▸ **Material for this task**

-- ==== Sys2Proof/Certificates/Slice0/Obligations.lean ====
section
/-! DEFINITION. The statements for the provers. Each holds for every configuration, since the
configuration is part of the state (log entry 1). Each docstring names the rule of spec/ it
formalises. -/

open Sys2Proof Sys2Proof.Machine

/-! ### Encoding -/

/-- Decoding the word of a well-formed command gives the command back (30_encoding.md R53, R61,
R69). -/
def Obligations.DecodeOfEncode : Prop :=
  ∀ (c : Config) (i : Instr), i.wellFormed c = true → decodeWord c (encode c i) = .ok i

/-- Words of 95_test_vectors.md decode to the commands they stand for (R68). -/
def Obligations.SpecWordsDecode : Prop :=
  decodeWord Config.reference 0x00000038 = .ok (.ppos 7) ∧
  decodeWord Config.reference 0x003B8039 = .ok (.synd 7 0x77) ∧
  decodeWord Config.reference 0x003BA03A = .ok (.corr 7 4 0x77) ∧
  decodeWord Config.reference 0x06878443 = .ok (.diff 8 8 0x0F 0x0D) ∧
  decodeWord Config.reference 0x00000004 = .ok (.reserved 4 0)

/-- R61, with the field places of R53: `OP`, bits `[2:0]`, alone selects the command, and each
operand is the field of the table. -/
def Obligations.DecodeReadsTheCommandFields : Prop :=
  ∀ (c : Config) (w : Nat),
    (w % 8 = 0 → decode c w = .ppos (w / 2 ^ 3 % 2 ^ c.k)) ∧
    (w % 8 = 1 → decode c w = .synd (w / 2 ^ 3 % 2 ^ c.k) (w / 2 ^ (3 + 3 * c.k) % 2 ^ c.nmax)) ∧
    (w % 8 = 2 → decode c w = .corr (w / 2 ^ 3 % 2 ^ c.k) (w / 2 ^ (3 + 2 * c.k) % 2 ^ c.k)
      (w / 2 ^ (3 + 3 * c.k) % 2 ^ c.nmax)) ∧
    (w % 8 = 3 → decode c w = .diff (w / 2 ^ 3 % 2 ^ c.k) (w / 2 ^ (3 + c.k) % 2 ^ c.k)
      (w / 2 ^ (3 + 3 * c.k) % 2 ^ c.nmax) (w / 2 ^ (3 + 3 * c.k + c.nmax) % 2 ^ c.nmax)) ∧
    (4 ≤ w % 8 → ∃ rest, decode c w = .reserved (w % 8) rest)

/-- R69: a command word assembled from operands that fit holds each operand in its field, a response
word splits into its fields at the bit places of R60, and an operand that does not fit is refused.
`rsp_word` is the concatenation of the six response registers at those places, whatever `RSP_VALID`
is. -/
def Obligations.WordsAssembleAndSplit : Prop :=
  ∀ c : Config,
    (∀ op na nb s a b : Nat, op < 8 → na < 2 ^ c.k → nb < 2 ^ c.k → s < 2 ^ c.k → a < 2 ^ c.nmax →
      b < 2 ^ c.nmax →
      assembleWord c op na nb s a b =
        op ||| (na <<< 3) ||| (nb <<< (3 + c.k)) ||| (s <<< (3 + 2 * c.k)) |||
          (a <<< (3 + 3 * c.k)) ||| (b <<< (3 + 3 * c.k + c.nmax)) ∧
      assembleWord c op na nb s a b < 2 ^ c.cwW ∧
      opField (assembleWord c op na nb s a b) = op ∧
      naField c (assembleWord c op na nb s a b) = na ∧
      nbField c (assembleWord c op na nb s a b) = nb ∧
      sField c (assembleWord c op na nb s a b) = s ∧
      aField c (assembleWord c op na nb s a b) = a ∧
      bField c (assembleWord c op na nb s a b) = b) ∧
    (∀ r : Response, r.pcnt < 2 ^ c.ck → r.pmask < 2 ^ c.k → r.syn < 2 ^ c.k → r.cw < 2 ^ c.nmax →
      r.diff < 2 ^ c.nmax →
      responseWord c r < 2 ^ c.rwW ∧ splitResponse c (responseWord c r) = r) ∧
    (∀ w : Nat, splitResponse c w =
      ⟨BitVec.ofNat 3 (w % 8), w / 2 ^ 3 % 2 ^ c.ck, w / 2 ^ (3 + c.ck) % 2 ^ c.k,
        w / 2 ^ (3 + c.ck + c.k) % 2 ^ c.k, w / 2 ^ (3 + c.ck + 2 * c.k) % 2 ^ c.nmax,
        w / 2 ^ (3 + c.ck + 2 * c.k + c.nmax) % 2 ^ c.nmax⟩) ∧
    (∀ s : State, s.cfg = c →
      s.rspWord =
        s.rspErr.toNat ||| (s.rspPcnt <<< 3) ||| (s.rspPmask <<< (3 + c.ck)) |||
          (s.rspSyn <<< (3 + c.ck + c.k)) ||| (s.rspCw <<< (3 + c.ck + 2 * c.k)) |||
          (s.rspDiff <<< (3 + c.ck + 2 * c.k + c.nmax)) ∧
      (s.Inv → s.rspWord < 2 ^ c.rwW ∧ splitResponse c s.rspWord = s.response)) ∧
    (∀ i : Instr, i.wellFormed c = false → assembleInstr c i = .error .operandTooWide)

/-- R62 and R44: a field the command does not read, and a codeword bit at or above its length, never
changes the response. -/
def Obligations.UnreadBitsNeverChangeTheResponse : Prop :=
  ∀ (c : Config) (op op' na nb nb' s s' a a' b b' : Nat),
    op < 8 → op' < 8 → na < 2 ^ c.k → nb < 2 ^ c.k → nb' < 2 ^ c.k → s < 2 ^ c.k → s' < 2 ^ c.k →
    a < 2 ^ c.nmax → a' < 2 ^ c.nmax → b < 2 ^ c.nmax → b' < 2 ^ c.nmax →
    execFn c (assembleWord c 0 na nb s a b) = execFn c (assembleWord c 0 na nb' s' a' b') ∧
    (a % 2 ^ na = a' % 2 ^ na →
      execFn c (assembleWord c 1 na nb s a b) = execFn c (assembleWord c 1 na nb' s' a' b') ∧
      execFn c (assembleWord c 2 na nb s a b) = execFn c (assembleWord c 2 na nb' s a' b') ∧
      (b % 2 ^ nb = b' % 2 ^ nb →
        execFn c (assembleWord c 3 na nb s a b) = execFn c (assembleWord c 3 na nb s' a' b'))) ∧
    (∀ na', na' < 2 ^ c.k → 4 ≤ op → 4 ≤ op' →
      execFn c (assembleWord c op na nb s a b) = execFn c (assembleWord c op' na' nb' s' a' b'))

/-! ### PPOS and the parity-position generator -/

/-- PPOS answers the mask of the low `bitlen(n)` bits and the count `bitlen(n)`; its errors are
`CAPACITY` and `INVALID_INPUT` (40_parity_positions.md R73, R76). -/
def Obligations.PposAnswersParityPositions : Prop :=
  ∀ (s : State) (na : Nat),
    (1 ≤ na → na ≤ s.cfg.nmax →
      exec (.ppos na) s = .next (s.showing 0 (bitlen na) (2 ^ bitlen na - 1) 0 0 0)) ∧
    (s.cfg.nmax < na → exec (.ppos na) s = .next (s.showing 4 0 0 0 0 0)) ∧
    (na = 0 → exec (.ppos na) s = .next (s.showing 1 0 0 0 0 0))

/-- R75: for a length of `K` bits, `PMASK[k]` is 1 exactly when `2^k <= n`, and
`PCNT = bitlen(n) = popcount(PMASK)`. -/
def Obligations.MaskMarksPowersUpToLength : Prop :=
  ∀ (c : Config) (n : Nat), n < 2 ^ c.k →
    (∀ k, k < c.k → ((ppgMask c n).testBit k = true ↔ 2 ^ k ≤ n)) ∧
    (∀ k, k < c.k → (ppgMask c n).testBit k = decide (n >>> k ≠ 0)) ∧
    ppgMask c n < 2 ^ c.k ∧
    ppgCount n = bitlen n ∧ ppgCount n = popcount (ppgMask c n)

/-- R76: the bounds of the parity-position generator. -/
def Obligations.ParityPositionBounds : Prop :=
  ∀ (c : Config) (n : Nat), 1 ≤ n → n ≤ c.nmax →
    1 ≤ ppgCount n ∧ ppgCount n ≤ c.k ∧ ppgMask c n = 2 ^ ppgCount n - 1 ∧
    ∀ k, ppgCount n ≤ k → (ppgMask c n).testBit k = false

▸ **Task to carry out**
Working from the material above, restate word for word the lines between the line with "op < 8 → op'" and the line with "(∀ na', na' < 2", both included, and only those.

▸ **Reply**
    op < 8 → op' < 8 → na < 2 ^ c.k → nb < 2 ^ c.k → nb' < 2 ^ c.k → s < 2 ^ c.k → s' < 2 ^ c.k →
    a < 2 ^ c.nmax → a' < 2 ^ c.nmax → b < 2 ^ c.nmax → b' < 2 ^ c.nmax →
    execFn c (assembleWord c 0 na nb s a b) = execFn c (assembleWord c 0 na nb' s' a' b') ∧
    (a % 2 ^ na = a' % 2 ^ na →
      execFn c (assembleWord c 1 na nb s a b) = execFn c (assembleWord c 1 na nb' s' a' b') ∧
      execFn c (assembleWord c 2 na nb s a b) = execFn c (assembleWord c 2 na nb' s a' b') ∧
      (b % 2 ^ nb = b' % 2 ^ nb →
        execFn c (assembleWord c 3 na nb s a b) = execFn c (assembleWord c 3 na nb s' a' b'))) ∧
    (∀ na', na' < 2 ^ c.k → 4 ≤ op → 4 ≤ op' →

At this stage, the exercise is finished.